First, let's check the source code of the page

Find a url, Go in and have a look

The result is just the cover ... Look again , I found it on the cover just now ! wuhu !
Observe the code of the whole page 
Of all pages url Just put it here li In block
Then we just need to take out each page's url It's done !
2. Reptilian thinking
Direct use request Get the whole page , Reuse BeatutifulSoup Parse web pages , Take out all page links , Then traverse the link , Save the picture according to the method in the previous article .
The crawler code
1. development environment
development environment :win10 python3.6.8
Using tools :pycharm
Using third party libraries :requests、os、BeatutifulSoup
2. Code decomposition
(1). Import and stock in
import requests
import os
from bs4 import BeautifulSoup
(2) Get the address of each page
target_url = "https://imoemei.com/zipai/"
r = requests.get(url=target_url)
html = BeautifulSoup(r.text, 'html5lib')
b2_gap = html.find('ul', class_='b2_gap')
print(str(1) + "page is OK")
img_main = b2_gap.find_all('a', class_='thumb-link')
img_main_urls = []
for img in img_main:
img_main_url = img.get('href')
img_main_urls.append(img_main_url)
(3).
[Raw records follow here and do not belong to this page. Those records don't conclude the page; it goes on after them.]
/-- The SETF code of an instruction (R48). -/
def Instr.setf : Instr → SetF
  | .iadd h _ _ _ _ => h.setf
  | .iaddI h _ _ _ _ => h.setf
  | .isub h _ _ _ _ => h.setf
  | .isubI h _ _ _ _ => h.setf
  | .iaddc h _ _ _ _ _ _ => h.setf
  | .iadds h _ _ _ _ => h.setf
  | .iaddsI h _ _ _ _ => h.setf
  | .isubs h _ _ _ _ => h.setf
  | .isubsI h _ _ _ _ => h.setf
  | .imul h _ _ _ _ => h.setf
  | .imulI h _ _ _ _ => h.setf
  | .imulh h _ _ _ _ => h.setf
  | .imulhI h _ _ _ _ => h.setf
  | .imad h _ _ _ _ _ => h.setf
  | .imadI h _ _ _ _ _ => h.setf
  | .imadw h _ _ _ _ _ => h.setf
  | .imadwI h _ _ _ _ _ => h.setf
  | .imin h _ _ _ _ => h.setf
  | .iminI h _ _ _ _ => h.setf
  | .imax h _ _ _ _ => h.setf
  | .imaxI h _ _ _ _ => h.setf
  | .iabs h _ _ _ _ => h.setf
  | .ineg h _ _ _ _ => h.setf
  | .idp4 h _ _ _ _ _ _ _ => h.setf
  | .idp4I h _ _ _ _ _ _ _ => h.setf
  | .and h _ _ _ _ => h.setf
  | .andI h _ _ _ _ => h.setf
  | .or h _ _ _ _ => h.setf
  | .orI h _ _ _ _ => h.setf
  | .xor h _ _ _ _ => h.setf
  | .xorI h _ _ _ _ => h.setf
  | .andn h _ _ _ _ => h.setf
  | .andnI h _ _ _ _ => h.setf
  | .orn h _ _ _ _ => h.setf
  | .ornI h _ _ _ _ => h.setf
  | .not h _ _ _ => h.setf
  | .lop3 h _ _ _ _ _ _ => h.setf
  | .shl h _ _ _ _ => h.setf
  | .shlI h _ _ _ _ => h.setf
  | .shr h _ _ _ _ => h.setf
  | .shrI h _ _ _ _ => h.setf
  | .sar h _ _ _ _ => h.setf
  | .sarI h _ _ _ _ => h.setf
  | .rotl h _ _ _ _ => h.setf
  | .rotlI h _ _ _ _ => h.setf
  | .fshl h _ _ _ _ => h.setf
  | .fshlI h _ _ _ _ => h.setf
  | .bfx h _ _ _ _ => h.setf
  | .bfxI h _ _ _ _ => h.setf
  | .bfi h _ _ _ _ => h.setf
  | .bfiI h _ _ _ _ => h.setf
  | .popc h _ _ _ => h.setf
  | .clz h _ _ _ => h.setf
  | .ctz h _ _ _ => h.setf
  | .brev h _ _ _ => h.setf
  | .bytep h _ _ _ _ => h.setf
  | .bytepI h _ _ _ _ => h.setf
  | .iset h _ _ _ _ _ _ _ _ => h.setf
  | .isetI h _ _ _ _ _ _ => h.setf
  | .sel h _ _ _ _ _ _ => h.setf
  | .selI h _ _ _ _ _ _ => h.setf
  | .mov h _ _ _ => h.setf
  | .movi h _ _ _ => h.setf
  | .lea h _ _ _ _ _ => h.setf
  | .leaI h _ _ _ _ _ => h.setf
  | .fadd h _ _ _ _ _ _ => h.setf
  | .faddI h _ _ _ _ _ _ => h.setf
  | .fsub h _ _ _ _ _ _ => h.setf
  | .fsubI h _ _ _ _ _ _ => h.setf
  | .fmul h _ _ _ _ _ _ => h.setf
  | .fmulI h _ _ _ _ _ _ => h.setf
  | .ffma h _ _ _ _ _ _ _ => h.setf
  | .ffmaI h _ _ _ _ _ _ _ => h.setf
  | .fmin h _ _ _ _ => h.setf
  | .fminI h _ _ _ _ => h.setf
  | .fmax h _ _ _ _ => h.setf
  | .fmaxI h _ _ _ _ => h.setf
  | .fminm h _ _ _ _ => h.setf
  | .fminmI h _ _ _ _ => h.setf
  | .fmaxm h _ _ _ _ => h.setf
  | .fmaxmI h _ _ _ _ => h.setf
  | .fset h _ _ _ _ _ _ => h.setf
  | .fsetI h _ _ _ _ => h.setf
  | .fclass h _ _ => h.setf
  | .frnd h _ _ _ => h.setf
  | .ffrac h _ _ => h.setf
  | .fscale h _ _ _ _ _ => h.setf
  | .fscaleI h _ _ _ _ _ => h.setf
  | .fgetexp h _ _ => h.setf
  | .frcp h _ _ _ => h.setf
  | .frsq h _ _ => h.setf
  | .fsqrt h _ _ _ => h.setf
  | .fexp2 h _ _ => h.setf
  | .flog2 h _ _ => h.setf
  | .fsin h _ _ => h.setf
  | .fcos h _ _ => h.setf
  | .ftanh h _ _ => h.setf
  | .fsigm h _ _ => h.setf
  | .fcvt h _ _ _ _ _ _ _ _ _ => h.setf
  | .icvt h _ _ _ _ _ => h.setf
  | .plop h _ _ _ _ _ => h.setf
  | .pmovv h _ _ _ => h.setf
  | .vmovp h _ _ _ => h.setf
  | .vote h _ _ _ _ _ _ => h.setf
  | .shfl h _ _ _ _ _ _ => h.setf
  | .shflI h _ _ _ _ _ => h.setf
  | .lred h _ _ _ _ => h.setf
  | .lscan h _ _ _ _ _ => h.setf
  | .lbcast h _ _ _ _ => h.setf
  | .lbcastI h _ _ _ _ => h.setf
  | .lfirst h _ _ _ => h.setf
  | .ldp h _ _ _ _ _ _ _ => h.setf
  | .stp h _ _ _ _ _ _ => h.setf
  | .lds h _ _ _ _ _ _ _ _ _ => h.setf
  | .sts h _ _ _ _ _ _ _ _ => h.setf
  | .ldd h _ _ _ _ _ _ _ => h.setf
  | .std h _ _ _ _ _ _ => h.setf
  | .ldg h _ _ _ _ _ _ _ => h.setf
  | .stg h _ _ _ _ _ _ => h.setf
  | .ldx h _ _ _ _ _ _ _ => h.setf
  | .stx h _ _ _ _ _ _ => h.setf
  | .ldh h _ _ _ _ _ _ _ => h.setf
  | .sth h _ _ _ _ _ _ => h.setf
  | .qbpush h _ => h.setf
  | .qbpop h _ => h.setf
  | .pref h _ _ _ => h.setf
  | .acp h _ _ _ _ _ _ _ _ => h.setf
  | .bclose h _ => h.setf
  | .bwait h _ _ => h.setf
  | .fetest h _ _ _ _ _ => h.setf
  | .kvgather h _ _ _ _ _ _ => h.setf
  | .kvappend h _ _ _ _ _ => h.setf
  | .kvshare h _ _ _ _ _ _ => h.setf
  | .atom h _ _ _ _ _ _ _ => h.setf
  | .red h _ _ _ _ _ _ => h.setf
  | .cas h _ _ _ _ _ _ _ _ => h.setf
  | .cas2 h _ _ _ _ _ _ _ => h.setf
  | .obinit h _ _ _ _ _ _ _ => h.setf
  | .ann h _ _ _ _ _ => h.setf
  | .help h _ _ _ => h.setf
  | .barinit h _ _ _ _ _ => h.setf
  | .barv h _ _ _ _ => h.setf
  | .bardrop h _ _ _ => h.setf
  | .btx h _ _ => h.setf
  | .btest h _ _ _ _ => h.setf
  | .sred h _ _ _ _ _ _ _ => h.setf
  | .msend h _ _ _ _ => h.setf
  | .mrecv h _ _ _ _ => h.setf
  | .mstat h _ _ _ => h.setf
  | .park h _ _ _ _ => h.setf
  | .xscale h _ _ _ _ _ _ => h.setf
  | .xred h _ _ _ _ _ _ => h.setf
  | .fence h _ _ => h.setf
  | .drain h _ _ _ => h.setf
  | .drainNb h => h.setf
  | .gmma h _ _ _ _ _ _ _ _ => h.setf
  | .cvtdxb h _ _ _ _ _ => h.setf
  | .lmma h _ _ _ _ _ _ _ _ => h.setf
  | .lmmv h _ _ _ _ _ _ _ _ => h.setf
  | .lzero h _ => h.setf
  | .lload h _ _ _ _ _ _ => h.setf
  | .lstore h _ _ _ _ _ _ _ => h.setf
  | .lread h _ _ _ => h.setf
  | .lcmd h _ _ _ _ _ => h.setf
  | .tmatch h _ _ _ _ _ _ => h.setf
  | .tmerge h _ _ _ _ _ _ _ => h.setf
  | .tunmerge h _ _ _ _ _ _ => h.setf
  | .smaxr h _ _ _ _ _ _ _ _ _ => h.setf
  | .tmask h _ _ _ _ => h.setf
  | .launch h _ _ => h.setf
  | .trigger h => h.setf
  | .timerAbs h _ => h.setf
  | .timerRel h _ => h.setf
  | .timerOff h => h.setf
  | .qend h => h.setf
  | .trap h _ => h.setf
  | .trapret h => h.setf
  | .replay h _ _ => h.setf
  | .rdsr h _ _ => h.setf
  | .wrsr h _ _ => h.setf
  | .bkpt h _ => h.setf
  | _ => .none

/-- The class of an instruction: bits [95:93] of its word (R36, R54). -/
def Instr.cls : Instr → Nat
  | .fadd _ _ _ _ _ _ _ => 1
  | .faddI _ _ _ _ _ _ _ => 1
  | .fsub _ _ _ _ _ _ _ => 1
  | .fsubI _ _ _ _ _ _ _ => 1
  | .fmul _ _ _ _ _ _ _ => 1
  | .fmulI _ _ _ _ _ _ _ => 1
  | .ffma _ _ _ _ _ _ _ _ => 1
  | .ffmaI _ _ _ _ _ _ _ _ => 1
  | .fmin _ _ _ _ _ => 1
  | .fminI _ _ _ _ _ => 1
  | .fmax _ _ _ _ _ => 1
  | .fmaxI _ _ _ _ _ => 1
  | .fminm _ _ _ _ _ => 1
  | .fminmI _ _ _ _ _ => 1
  | .fmaxm _ _ _ _ _ => 1
  | .fmaxmI _ _ _ _ _ => 1
  | .fset _ _ _ _ _ _ _ => 1
  | .fsetI _ _ _ _ _ => 1
  | .fclass _ _ _ => 1
  | .frnd _ _ _ _ => 1
  | .ffrac _ _ _ => 1
  | .fscale _ _ _ _ _ _ => 1
  | .fscaleI _ _ _ _ _ _ => 1
  | .fgetexp _ _ _ => 1
  | .frcp _ _ _ _ => 2
  | .frsq _ _ _ => 2
  | .fsqrt _ _ _ _ => 2
  | .fexp2 _ _ _ => 2
  | .flog2 _ _ _ => 2
  | .fsin _ _ _ => 2
  | .fcos _ _ _ => 2
  | .ftanh _ _ _ => 2
  | .fsigm _ _ _ => 2
  | .fcvt _ _ _ _ _ _ _ _ _ _ => 2
  | .icvt _ _ _ _ _ _ => 2
  | .plop _ _ _ _ _ _ => 2
  | .pmovv _ _ _ _ => 2
  | .vmovp _ _ _ _ => 2
  | .vote _ _ _ _ _ _ _ => 2
  | .shfl _ _ _ _ _ _ _ => 2
  | .shflI _ _ _ _ _ _ => 2
  | .lred _ _ _ _ _ => 2
  | .lscan _ _ _ _ _ _ => 2
  | .lbcast _ _ _ _ _ => 2
  | .lbcastI _ _ _ _ _ => 2
  | .lfirst _ _ _ _ => 2
  | .bra _ _ _ _ => 3
  | .brx _ _ => 3
  | .call _ _ _ => 3
  | .ret _ _ => 3
  | .recon _ _ => 3
  | .exit _ => 3
  | .nop  => 3
  | .yield _ => 3
  | .ldp _ _ _ _ _ _ _ _ => 4
  | .stp _ _ _ _ _ _ _ => 4
  | .lds _ _ _ _ _ _ _ _ _ _ => 4
  | .sts _ _ _ _ _ _ _ _ _ => 4
  | .ldd _ _ _ _ _ _ _ _ => 4
  | .std _ _ _ _ _ _ _ => 4
  | .ldg _ _ _ _ _ _ _ _ => 4
  | .stg _ _ _ _ _ _ _ => 4
  | .ldx _ _ _ _ _ _ _ _ => 4
  | .stx _ _ _ _ _ _ _ => 4
  | .ldh _ _ _ _ _ _ _ _ => 4
  | .sth _ _ _ _ _ _ _ => 4
  | .ldq _ _ _ _ _ => 4
  | .qbpush _ _ => 4
  | .qbpop _ _ => 4
  | .qsync _ _ => 4
  | .qstat _ _ => 4
  | .pref _ _ _ _ => 4
  | .acp _ _ _ _ _ _ _ _ _ => 4
  | .bclose _ _ => 4
  | .bwait _ _ _ => 4
  | .fetest _ _ _ _ _ _ => 4
  | .kvlook _ _ _ _ _ => 4
  | .kvgather _ _ _ _ _ _ _ => 4
  | .kvappend _ _ _ _ _ _ => 4
  | .kvshare _ _ _ _ _ _ _ => 4
  | .atom _ _ _ _ _ _ _ _ => 5
  | .red _ _ _ _ _ _ _ => 5
  | .cas _ _ _ _ _ _ _ _ _ => 5
  | .cas2 _ _ _ _ _ _ _ _ => 5
  | .obinit _ _ _ _ _ _ _ _ => 5
  | .ann _ _ _ _ _ _ => 5
  | .help _ _ _ _ => 5
  | .barinit _ _ _ _ _ _ => 5
  | .barv _ _ _ _ _ => 5
  | .bardrop _ _ _ _ => 5
  | .btx _ _ _ => 5
  | .btest _ _ _ _ _ => 5
  | .sred _ _ _ _ _ _ _ _ => 5
  | .msend _ _ _ _ _ => 5
  | .mrecv _ _ _ _ _ => 5
  | .mstat _ _ _ _ => 5
  | .park _ _ _ _ _ => 5
  | .xscale _ _ _ _ _ _ _ => 5
  | .xred _ _ _ _ _ _ _ => 5
  | .fence _ _ _ => 5
  | .drain _ _ _ _ => 5
  | .drainNb _ => 5
  | .gmma _ _ _ _ _ _ _ _ _ => 6
  | .cvtdxb _ _ _ _ _ _ => 6
  | .lmma _ _ _ _ _ _ _ _ _ => 6
  | .lmmv _ _ _ _ _ _ _ _ _ => 6
  | .lzero _ _ => 6
  | .lload _ _ _ _ _ _ _ => 6
  | .lstore _ _ _ _ _ _ _ _ => 6
  | .lread _ _ _ _ => 6
  | .lcmd _ _ _ _ _ _ => 6
  | .tmatch _ _ _ _ _ _ _ => 6
  | .tmerge _ _ _ _ _ _ _ _ => 6
  | .tunmerge _ _ _ _ _ _ _ => 6
  | .smaxr _ _ _ _ _ _ _ _ _ _ => 6
  | .tmask _ _ _ _ _ => 6
  | .launch _ _ _ => 7
  | .trigger _ => 7
  | .timerAbs _ _ => 7
  | .timerRel _ _ => 7
  | .timerOff _ => 7
  | .qend _ => 7
  | .trap _ _ => 7
  | .trapret _ => 7
  | .replay _ _ _ => 7
  | .rdsr _ _ _ => 7
  | .wrsr _ _ _ => 7
  | .bkpt _ _ => 7
  | _ => 0

/-- A special-function instruction (R50). -/
def Instr.isSfu : Instr → Bool
  | .frcp _ _ _ _ | .frsq _ _ _ | .fsqrt _ _ _ _ | .fexp2 _ _ _ | .flog2 _ _ _ | .fsin _ _ _ | .fcos _ _ _ | .ftanh _ _ _
  | .fsigm _ _ _ => true
  | _ => false

/-- The instructions that only the A-slice executes (R17). -/
def Instr.aOnly : Instr → Bool
  | .ldq _ _ _ _ _ | .qbpop _ _ | .kvlook _ _ _ _ _ | .qstat _ _ => true
  | _ => false

/-- The instructions that the A-slice executes (R17, R134). -/
def Instr.aOk (i : Instr) : Bool :=
  i.aOnly || i.cls == 3 || (i.cls == 0 && match i with
    | .iaddc _ _ _ _ _ _ _ | .idp4 _ _ _ _ _ _ _ _ | .idp4I _ _ _ _ _ _ _ _ => false
    | _ => true)

/-- The instructions that need an A-slice beside their operands (R18). -/
def Instr.needsA : Instr → Bool
  | .qbpush _ _ | .qsync _ _ => true
  | _ => false

/-- The fields whose values a slice restricts (R141, R142, R158): ILLEGAL_ENCODING when they break it. -/
def Instr.encCtx (i : Instr) (sl : Slice) : Bool :=
  match i, sl with
  | .iset _ _ _ _ _ _ d _ _, .c => d == .v 0
  | .iset _ _ _ comb pd ps _ _ _, .a => comb == .none && pd == 0 && ps == 0
  | .isetI _ _ _ _ d _ _, .c => d == .v 0
  | .isetI _ _ _ px _ _ _, .a => px == 0
  | .sel _ _ _ _ _ c _, .c => c == .v 0
  | .sel _ _ _ _ _ _ ps, .a => ps == 0
  | .selI _ _ _ _ _ c _, .c => c == .v 0
  | .selI _ _ _ _ _ _ px, .a => px == 0
  | .bra _ _ _ a, .c => a == .v 0
  | .bra _ rtok _ _, .a => rtok == 0
  | _, _ => true

/-- The tiles that an instruction names (R169, R188). -/
def Instr.tiles : Instr → List Nat
  | .lmma _ _ zt _ _ _ _ _ _ => [zt.toNat]
  | .lmmv _ _ zt _ zx _ _ _ _ => [zt.toNat, zx.toNat]
  | .lzero _ zt => [zt.toNat]
  | .lload _ _ _ zt _ _ _ => [zt.toNat]
  | .lstore _ _ _ _ zt _ _ _ => [zt.toNat]
  | .lread _ zt _ _ => [zt.toNat]
  | .lcmd _ zt _ _ _ _ => [zt.toNat]
  | _ => []

/-- Special registers that have an RW field (R23). -/
def SReg.rw : SReg → Bool
  | .exec | .slip | .tvec | .tcmp | .seed | .fmtb => true
  | _ => false

/-- The 64-bit special registers (R23). -/
def SReg.wide : SReg → Bool
  | .tidx | .gdim | .clock | .retired | .rbase | .tvec | .tcmp | .fmtb => true
  | _ => false

/-- A uniform instruction of classes 000-010: its destination is an S or a special register (R133, R25). -/
def uniformMode (us : List Use) : Bool :=
  us.any fun u => u.cls == .dst && match u.o with
    | .s _ | .sr _ => true
    | _ => false

/-- The registers of an operand position lie in the budget and are aligned (R21, R65, R134). -/
def Use.fits (u : Use) (n bud : Nat) : Bool := n % u.al == 0 && decide (n + u.n ≤ bud)

/-- An operand position is legal in a slice of a group (R17-R25, R42, R43, R60, R65, R133, R134). -/
def Use.ok (u : Use) (g : Group) (sl : Slice) (uniform : Bool) : Bool :=
  match u.o with
  | .v n => match u.cls with
    | .src => sl == .c && !uniform && u.fits n.toNat g.vbud
    | .dst | .vec | .vs | .vsc | .vz | .base | .data | .msg => sl == .c && u.fits n.toNat g.vbud
    | .adst | .asrc => sl == .c
    | .asrc0 => n == 0
    | .none => n == 0
    | _ => false
  | .s n => match u.cls with
    | .src | .dst | .tgt | .vs | .vsc | .sc | .uni | .base => sl == .c && u.fits n.toNat g.sbud
    | .data => sl == .c && decide (u.n ≤ 2) && u.fits n.toNat g.sbud
    | .msg => sl == .c && n.toNat % 16 == 0 && decide (n.toNat + 16 ≤ g.sbud)
    | _ => false
  | .a _ => match u.cls with
    | .src | .dst | .adst | .asrc | .asrc0 | .tgt | .areg => sl == .a
    | _ => false
  | .q _ => u.cls == .src && sl == .c && !uniform && u.n == 1 && g.aentry != 0
  | .sr r => match u.cls with
    | .src => if sl == .a then r != .exec && r != .lane else !uniform || r != .lane
    | .dst => sl == .c && r.rw && r.wide == (u.n == 2)
    | _ => false
  | .const k => match u.cls with
    | .src | .sc | .vsc | .base => !u.dst
    | .vz => k == 0
    | .data => !u.dst && u.n == 1
    | _ => false
  | .qb => false
  | .unassigned _ => false

/-- The registers of an operand position (R49, R57). -/
def Use.refs (u : Use) : List RegRef :=
  match u.o, u.cls with
  | .v _, .adst | .v _, .asrc | .v _, .asrc0 | .v _, .none => []
  | .v n, _ => (List.range u.n).map fun i => .v (n.toNat + i)
  | .s n, .msg => (List.range 16).map fun i => .s (n.toNat + i)
  | .s n, _ => (List.range u.n).map fun i => .s (n.toNat + i)
  | .a n, _ => [.a n.toNat]
  | _, _ => []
Get the address of each picture
for j in range(len(img_main_urls) + 1):
print(img_main_urls[j])
r = requests.get(url=img_main_urls[j])
html = BeautifulSoup(r.text, 'html5lib')
entry_content = html.find('div', class_='entry-content')
img_list = entry_content.find_all('img')
img_urls = []
num = 0
name = html.find('h1').text
print(name)
for img in img_list:
img_url = img.get('src')
result = requests.get(img_url).content
(4). Save the picture to the specified folder
path = ' picture '
if not os.path.exists(path):
os.mkdir(path)
f = open(path + '/' + name + str(num) + '.jpg', 'wb')
f.write(result)
num += 1
print(' Downloading {} The first {} A picture '.format(name, num))
3. The overall code
import requests
import os
from bs4 import BeautifulSoup
target_url = "https://imoemei.com/zipai/"
r = requests.get(url=target_url)
html = BeautifulSoup(r.text, 'html5lib')
b2_gap = html.find('ul', class_='b2_gap')
print(str(1) + "page is OK")
img_main = b2_gap.find_all('a', class_='thumb-link')
img_main_urls = []
for img in img_main:
img_main_url = img.get('href')
img_main_urls.append(img_main_url)
for j in range(len(img_main_urls) + 1):
print(img_main_urls[j])
r = requests.get(url=img_main_urls[j])
html = BeautifulSoup(r.text, 'html5lib')
entry_content = html.find('div', class_='entry-content')
img_list = entry_content.find_all('img')
img_urls = []
num = 0
name = html.find('h1').text
print(name)
for img in img_list:
img_url = img.get('src')
result = requests.get(img_url).content
path = ' picture '
if not os.path.exists(path):
os.mkdir(path)
f = open(path + '/' + name + str(num) + '.jpg', 'wb')
f.write(result)
num += 1
print(' Downloading {} The first {} A picture '.format(name, num))
Crawling results


This time, I only climbed the first page under the selfie item , In the next article, we will crawl all pages of all sub items , Coming soon .
边栏推荐
- Use of sort command in shell
- We have a common name, XX Gong
- [point cloud processing paper crazy reading cutting-edge version 12] - adaptive graph revolution for point cloud analysis
- AcWing 787. Merge sort (template)
- Computing level network notes
- What is the difference between sudo apt install and sudo apt -get install?
- LeetCode 241. 为运算表达式设计优先级
- CSDN markdown editor help document
- 【点云处理之论文狂读前沿版11】—— Unsupervised Point Cloud Pre-training via Occlusion Completion
- How to check whether the disk is in guid format (GPT) or MBR format? Judge whether UEFI mode starts or legacy mode starts?
猜你喜欢

AcWing 786. Number k

LeetCode 30. Concatenate substrings of all words
![[set theory] order relation (chain | anti chain | chain and anti chain example | chain and anti chain theorem | chain and anti chain inference | good order relation)](/img/fd/c0f885cdd17f1d13fdbc71b2aea641.jpg)
[set theory] order relation (chain | anti chain | chain and anti chain example | chain and anti chain theorem | chain and anti chain inference | good order relation)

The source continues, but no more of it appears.